Activity: Using the listing below, print exactly everything from the line with "enabled flag. -/" down to the line with "is written. -/", both included, and nothing more.

═══ Records for the exercise

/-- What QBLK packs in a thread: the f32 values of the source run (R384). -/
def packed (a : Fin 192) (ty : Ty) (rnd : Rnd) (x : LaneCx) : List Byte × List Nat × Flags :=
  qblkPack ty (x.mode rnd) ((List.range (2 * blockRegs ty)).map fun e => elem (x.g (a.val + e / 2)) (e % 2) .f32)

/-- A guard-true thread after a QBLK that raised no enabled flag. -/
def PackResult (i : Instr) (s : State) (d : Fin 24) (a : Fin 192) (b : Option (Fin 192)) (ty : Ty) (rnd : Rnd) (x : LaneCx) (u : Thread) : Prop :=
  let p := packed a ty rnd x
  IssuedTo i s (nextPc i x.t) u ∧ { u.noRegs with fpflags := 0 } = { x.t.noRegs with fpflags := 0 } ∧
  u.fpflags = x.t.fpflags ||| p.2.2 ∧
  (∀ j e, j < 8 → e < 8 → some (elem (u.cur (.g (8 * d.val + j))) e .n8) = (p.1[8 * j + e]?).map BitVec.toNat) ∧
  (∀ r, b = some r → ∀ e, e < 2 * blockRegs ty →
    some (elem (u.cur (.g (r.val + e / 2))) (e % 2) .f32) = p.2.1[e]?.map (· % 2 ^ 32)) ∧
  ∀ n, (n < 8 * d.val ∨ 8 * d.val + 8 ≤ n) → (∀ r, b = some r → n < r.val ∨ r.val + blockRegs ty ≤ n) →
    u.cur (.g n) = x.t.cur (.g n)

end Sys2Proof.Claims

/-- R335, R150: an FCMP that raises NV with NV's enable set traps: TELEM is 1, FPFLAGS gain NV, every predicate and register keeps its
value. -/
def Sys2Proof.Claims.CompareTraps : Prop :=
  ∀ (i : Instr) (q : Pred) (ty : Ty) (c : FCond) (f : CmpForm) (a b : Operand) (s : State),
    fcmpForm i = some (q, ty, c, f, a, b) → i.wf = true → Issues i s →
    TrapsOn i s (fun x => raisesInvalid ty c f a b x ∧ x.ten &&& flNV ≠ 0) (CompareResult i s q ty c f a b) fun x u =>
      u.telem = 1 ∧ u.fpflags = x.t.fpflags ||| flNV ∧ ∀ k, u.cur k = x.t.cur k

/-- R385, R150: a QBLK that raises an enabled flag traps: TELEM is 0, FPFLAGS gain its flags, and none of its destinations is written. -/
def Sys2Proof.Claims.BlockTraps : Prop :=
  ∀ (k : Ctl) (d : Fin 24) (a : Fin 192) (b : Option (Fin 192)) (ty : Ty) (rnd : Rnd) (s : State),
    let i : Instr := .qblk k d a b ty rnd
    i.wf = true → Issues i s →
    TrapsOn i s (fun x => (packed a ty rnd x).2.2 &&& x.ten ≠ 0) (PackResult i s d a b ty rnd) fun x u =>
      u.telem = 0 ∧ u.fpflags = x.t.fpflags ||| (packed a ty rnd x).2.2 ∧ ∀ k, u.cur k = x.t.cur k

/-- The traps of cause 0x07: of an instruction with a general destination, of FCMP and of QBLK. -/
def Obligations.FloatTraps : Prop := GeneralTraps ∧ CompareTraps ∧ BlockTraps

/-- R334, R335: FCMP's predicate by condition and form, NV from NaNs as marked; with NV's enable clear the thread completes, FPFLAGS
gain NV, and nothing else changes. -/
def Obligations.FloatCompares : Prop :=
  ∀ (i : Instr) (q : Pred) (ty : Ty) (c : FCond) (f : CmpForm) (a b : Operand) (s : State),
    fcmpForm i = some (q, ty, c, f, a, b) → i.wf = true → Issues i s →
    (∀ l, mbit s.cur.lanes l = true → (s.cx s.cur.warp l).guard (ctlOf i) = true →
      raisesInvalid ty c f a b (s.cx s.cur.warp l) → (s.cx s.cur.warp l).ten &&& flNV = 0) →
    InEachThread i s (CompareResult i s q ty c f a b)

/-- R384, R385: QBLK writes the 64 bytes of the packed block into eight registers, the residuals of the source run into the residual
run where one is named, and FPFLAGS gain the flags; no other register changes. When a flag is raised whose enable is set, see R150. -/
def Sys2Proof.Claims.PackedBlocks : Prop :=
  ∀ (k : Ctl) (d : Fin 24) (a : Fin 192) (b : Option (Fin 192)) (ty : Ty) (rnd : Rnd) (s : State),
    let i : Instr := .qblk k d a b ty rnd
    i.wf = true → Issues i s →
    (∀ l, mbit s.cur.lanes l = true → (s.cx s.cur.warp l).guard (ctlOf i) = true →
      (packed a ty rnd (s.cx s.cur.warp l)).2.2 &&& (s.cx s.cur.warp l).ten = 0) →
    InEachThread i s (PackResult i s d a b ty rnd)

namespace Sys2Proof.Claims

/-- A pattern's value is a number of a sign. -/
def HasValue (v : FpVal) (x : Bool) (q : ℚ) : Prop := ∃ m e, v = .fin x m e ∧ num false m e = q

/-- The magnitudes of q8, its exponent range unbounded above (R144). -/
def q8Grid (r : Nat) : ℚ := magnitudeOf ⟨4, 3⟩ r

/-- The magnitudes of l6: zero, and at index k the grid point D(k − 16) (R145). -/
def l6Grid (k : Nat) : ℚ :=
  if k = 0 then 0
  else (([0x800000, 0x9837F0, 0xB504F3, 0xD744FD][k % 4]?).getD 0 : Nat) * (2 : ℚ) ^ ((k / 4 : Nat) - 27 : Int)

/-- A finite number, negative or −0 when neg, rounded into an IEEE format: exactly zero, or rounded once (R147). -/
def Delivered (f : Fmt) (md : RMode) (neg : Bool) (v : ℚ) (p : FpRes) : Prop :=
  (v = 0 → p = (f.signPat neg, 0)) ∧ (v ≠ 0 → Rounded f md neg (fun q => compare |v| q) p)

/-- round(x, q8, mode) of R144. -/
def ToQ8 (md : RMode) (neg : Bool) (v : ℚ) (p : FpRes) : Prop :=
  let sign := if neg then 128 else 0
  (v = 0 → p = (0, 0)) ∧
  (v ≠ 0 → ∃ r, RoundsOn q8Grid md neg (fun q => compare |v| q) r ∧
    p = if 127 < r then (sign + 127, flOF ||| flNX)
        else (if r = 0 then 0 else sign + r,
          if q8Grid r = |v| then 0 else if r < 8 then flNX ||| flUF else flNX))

══════

Answer below:
/-- A guard-true thread after a QBLK that raised no enabled flag. -/
def PackResult (i : Instr) (s : State) (d : Fin 24) (a : Fin 192) (b : Option (Fin 192)) (ty : Ty) (rnd : Rnd) (x : LaneCx) (u : Thread) : Prop :=
  let p := packed a ty rnd x
  IssuedTo i s (nextPc i x.t) u ∧ { u.noRegs with fpflags := 0 } = { x.t.noRegs with fpflags := 0 } ∧
  u.fpflags = x.t.fpflags ||| p.2.2 ∧
  (∀ j e, j < 8 → e < 8 → some (elem (u.cur (.g (8 * d.val + j))) e .n8) = (p.1[8 * j + e]?).map BitVec.toNat) ∧
  (∀ r, b = some r → ∀ e, e < 2 * blockRegs ty →
    some (elem (u.cur (.g (r.val + e / 2))) (e % 2) .f32) = p.2.1[e]?.map (· % 2 ^ 32)) ∧
  ∀ n, (n < 8 * d.val ∨ 8 * d.val + 8 ≤ n) → (∀ r, b = some r → n < r.val ∨ r.val + blockRegs ty ≤ n) →
    u.cur (.g n) = x.t.cur (.g n)

end Sys2Proof.Claims

/-- R335, R150: an FCMP that raises NV with NV's enable set traps: TELEM is 1, FPFLAGS gain NV, every predicate and register keeps its
value. -/
def Sys2Proof.Claims.CompareTraps : Prop :=
  ∀ (i : Instr) (q : Pred) (ty : Ty) (c : FCond) (f : CmpForm) (a b : Operand) (s : State),
    fcmpForm i = some (q, ty, c, f, a, b) → i.wf = true → Issues i s →
    TrapsOn i s (fun x => raisesInvalid ty c f a b x ∧ x.ten &&& flNV ≠ 0) (CompareResult i s q ty c f a b) fun x u =>
      u.telem = 1 ∧ u.fpflags = x.t.fpflags ||| flNV ∧ ∀ k, u.cur k = x.t.cur k

/-- R385, R150: a QBLK that raises an enabled flag traps: TELEM is 0, FPFLAGS gain its flags, and none of its destinations is written. -/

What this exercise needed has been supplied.